● **Required action**
Give back, word for word, the lines in the listing below from the one holding "theorem test_frame_check : frameCheck" down to the one holding "theorem test_signature_case_2 : clearPair", both ends included.
++++++++++++++++++++
-- ==== Sys2Proof/Tests/Slice0.lean ====
section
/-! SUPPORT. Tests: ill-formed commands refused, the manual's worked values, one step of each kind of command, and a state
that meets the hypotheses of each statement of Certificates/Slice0/Obligations.lean. -/

namespace Sys2Proof.Machine

-- One test after the other: many kernel evaluations at once run out of threads.
set_option Elab.async false

/-! Well-formedness: each check refuses an ill-formed command. -/

theorem test_wf_cut_burst : Instr.wellFormed (.pinReset 0 65) = false ∧ Instr.wellFormed (.pinReset 0 64) = true := by
  decide

theorem test_wf_image : Instr.wellFormed (.imageReadComplete (List.replicate 94 0)) = false ∧
    Instr.wellFormed (.imageReadComplete (List.replicate 93 0)) = true := by decide +kernel

theorem test_wf_frame_short : Instr.wellFormed (.frameReceived .link1 (List.replicate 6 0)) = false ∧
    Instr.wellFormed (.frameReceived .link1 (List.replicate 7 0)) = true := by decide +kernel

theorem test_wf_frame_long : Instr.wellFormed (.frameReceived .link1 (List.replicate 267 0)) = false ∧
    Instr.wellFormed (.frameReceived .link1 (List.replicate 266 0)) = true := by decide +kernel

theorem test_wf_envelope : Instr.wellFormed (.frameEnvelopeError .link1 []) = false ∧
    Instr.wellFormed (.frameEnvelopeError .link1 [0, 0, 0, 0, 0, 0]) = false ∧
    Instr.wellFormed (.frameEnvelopeError .link1 [0]) = true := by decide

/-- No word spells a command: the table gives its rows no bits. -/
theorem test_no_word_spells_a_command : decodeTableWord 8 0 = none ∧ decodeTableWord 32 7 = none := by decide

/-! The manual's worked values. -/

/-- R171: the check code of 0x00000001 at word address 3 is 0x01. -/
theorem test_check_code : checkCode 19 3 0x00000001#32 = 0x01#8 := by decide

/-- R88: the frame check of the bytes 0x31 to 0x39 is 0x29B1. -/
theorem test_frame_check : frameCheck [0x31, 0x32, 0x33, 0x34, 0x35, 0x36, 0x37, 0x38, 0x39] = 0x29B1 := by
  decide +kernel

/-- Section 4.8, Case 1: clear-state with fill 0, then 1000 and 7 written at position 5 in turn. -/
theorem test_signature_case_1 : clearPair 3 64 0 = ⟨3, 0⟩ ∧ pairAdd ⟨3, 0⟩ 5 (delta 0 1000) = ⟨1003, 6000⟩ ∧
    pairAdd ⟨1003, 6000⟩ 5 (delta 1000 7) = ⟨10, 42⟩ := by decide +kernel

/-- Section 4.8, Cases 2 and 3: fill 0xA5A5A5A5, then 0 written at position 63. -/
theorem test_signature_case_2 : clearPair 3 64 0xA5A5A5A5#32 = ⟨1768515292, 3789655505⟩ ∧
    pairAdd ⟨1768515292, 3789655505⟩ 63 (delta 0xA5A5A5A5#32 0) = ⟨3284386118, 2021140216⟩ := by decide +kernel

/-- Section 4.8, Case 4: the largest region, fill 1. -/
theorem test_signature_case_4 : clearPair 1 2097152 1 = ⟨2097153, 1040896⟩ := by decide +kernel

/-- Section 4.8, Case 6: the digest of four words, and of two of them swapped. -/
theorem test_digest : digestOf [7, 0, 256, 5] = ⟨268, 795⟩ ∧ digestOf [7, 256, 0, 5] = ⟨268, 539⟩ := by decide +kernel

/-- Section 2.9, Event 1: bytes 0 and 1 of 0x12345678 replaced by 0xBEEF, and the delta on the live pair. -/
theorem test_merge : mergeBytes 0x12345678#32 0x0000BEEF#32 0b0011#4 = 0x1234BEEF#32 ∧
    pairAdd ⟨1000000, 2000000⟩ 4 (delta 0x12345678#32 0x1234BEEF#32) = ⟨1026743, 2133715⟩ := by decide +kernel

/-! A small machine: a MEMBER lane 0 of three, one block each of class VOTED, CONSTANT, PLAIN and LOG. -/

/-- Its image as loaded. -/
def demoImage : Image :=
  { lines := 18, laneCount := 3, fill := 0xA5A5A5A5#32
    settings := { waitLimit := 8, patrolInterval := 100, linkDivisor := 10, voteWindow := 5, cycleLimit := 100,
                  lateThreshold := 3, attemptLimit := 2, retryDelay := 10, formationWindow := 100, progressLimit := 20,
                  catchUpThreshold := 4, holdLimit := 10, tryLimit := 3 }
    policies := [⟨.constant, true, false, .every⟩, ⟨.voted, true, false, .every⟩, ⟨.plain, false, true, .every⟩,
                 ⟨.log, false, false, .every⟩, ⟨.plain, false, false, .none⟩, ⟨.plain, false, false, .none⟩,
                 ⟨.plain, false, false, .none⟩, ⟨.plain, false, false, .none⟩]
    regions := [⟨1, 1, 1⟩, ⟨0, 1, 0⟩, ⟨2, 1, 2⟩, ⟨3, 1, 3⟩]
    digest := ⟨268, 795⟩, clamped := [] }

/-- A block whose words all hold `v`. -/
def goodBlock (block : Nat) (v : Word) : List (Nat × SramCell) :=
  (List.range 64).map (fun j => (64 * block + j, encodeCell 18 (64 * block + j) v))

/-- Its SRAM: two good blocks, and in the PLAIN block a word with one wrong bit and one with two. -/
def demoSram : List (Nat × SramCell) :=
  goodBlock 0 7 ++ goodBlock 1 7 ++ [(128, encodeCell 18 128 9 ^^^ 4#40), (129, encodeCell 18 129 9 ^^^ 0x8001#40)]

/-- A port that runs with a frame's gap on its line. -/
def demoPort (l : Lane) : LinkPort := { LinkPort.afterReset with running := true, peer := some l, transmitter := .gap 40 }

/-- The lane in MEMBER with both peers MEMBER, its log and its patrol running. -/
def demo : State :=
  let s := State.reset
  { s with
    lines := { s.lines with hold := false }
    loader := { s.loader with reading := false }
    map := { image := some demoImage, lock := true, status := List.replicate 4 ⟨0, 0, false, false⟩ }
    sram := demoSram
    sig := { s.sig with live := [⟨1, 0⟩, ⟨2, 0⟩] }
    patrol := { s.patrol with running := true, cursor := some (0, 0), accumulator := some ⟨1, 0⟩, pace := some 5 }
    link1 := demoPort .one
    link2 := demoPort .two
    vote := { s.vote with view := some ⟨.member, .member, .member⟩, supervision := some 9 }
    lane := { s.lane with state := .member, permitTimer := some 3 }
    log := { s.log with running := true } }
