-- ==== Sys2Proof/Word.lean ====
section
/-! DEFINITION. The plain data types of the JXT-4736 model: bytes, words, indices and the sparse table type
(00 R4: bit 0 is the least significant bit of any field, register or word). -/

namespace Sys2Proof

/-- One byte. -/
abbrev Byte := BitVec 8
/-- A 32-bit register or field. -/
abbrev U32 := BitVec 32
/-- A 64-bit register or field. -/
abbrev U64 := BitVec 64
/-- A logical polder number (01 R12, R13). -/
abbrev Pid := Fin 32
/-- A quadrant (01 R11). -/
abbrev Quad := Fin 4
/-- A site number Pnn (01 R11). -/
abbrev Site := Fin 36
/-- A tensor descriptor register, 64 bytes (09 R197). -/
abbrev DescWord := BitVec 512

/-- A table of values by key, in one canonical form: keys strictly rising, and no entry equal to the value an unlisted
key reads as (the operations stand in Machine/Ops.lean). -/
abbrev Sparse (α : Type) := List (Nat × α)

end Sys2Proof
end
++++++++++++++++++++
● **Written answer**
theorem test_frame_check : frameCheck [0x31, 0x32, 0x33, 0x34, 0x35, 0x36, 0x37, 0x38, 0x39] = 0x29B1 := by
  decide +kernel

/-- Section 4.8, Case 1: clear-state with fill 0, then 1000 and 7 written at position 5 in turn. -/
theorem test_signature_case_1 : clearPair 3 64 0 = ⟨3, 0⟩ ∧ pairAdd ⟨3, 0⟩ 5 (delta 0 1000) = ⟨1003, 6000⟩ ∧
    pairAdd ⟨1003, 6000⟩ 5 (delta 1000 7) = ⟨10, 42⟩ := by decide +kernel

/-- Section 4.8, Cases 2 and 3: fill 0xA5A5A5A5, then 0 written at position 63. -/
theorem test_signature_case_2 : clearPair 3 64 0xA5A5A5A5#32 = ⟨1768515292, 3789655505⟩ ∧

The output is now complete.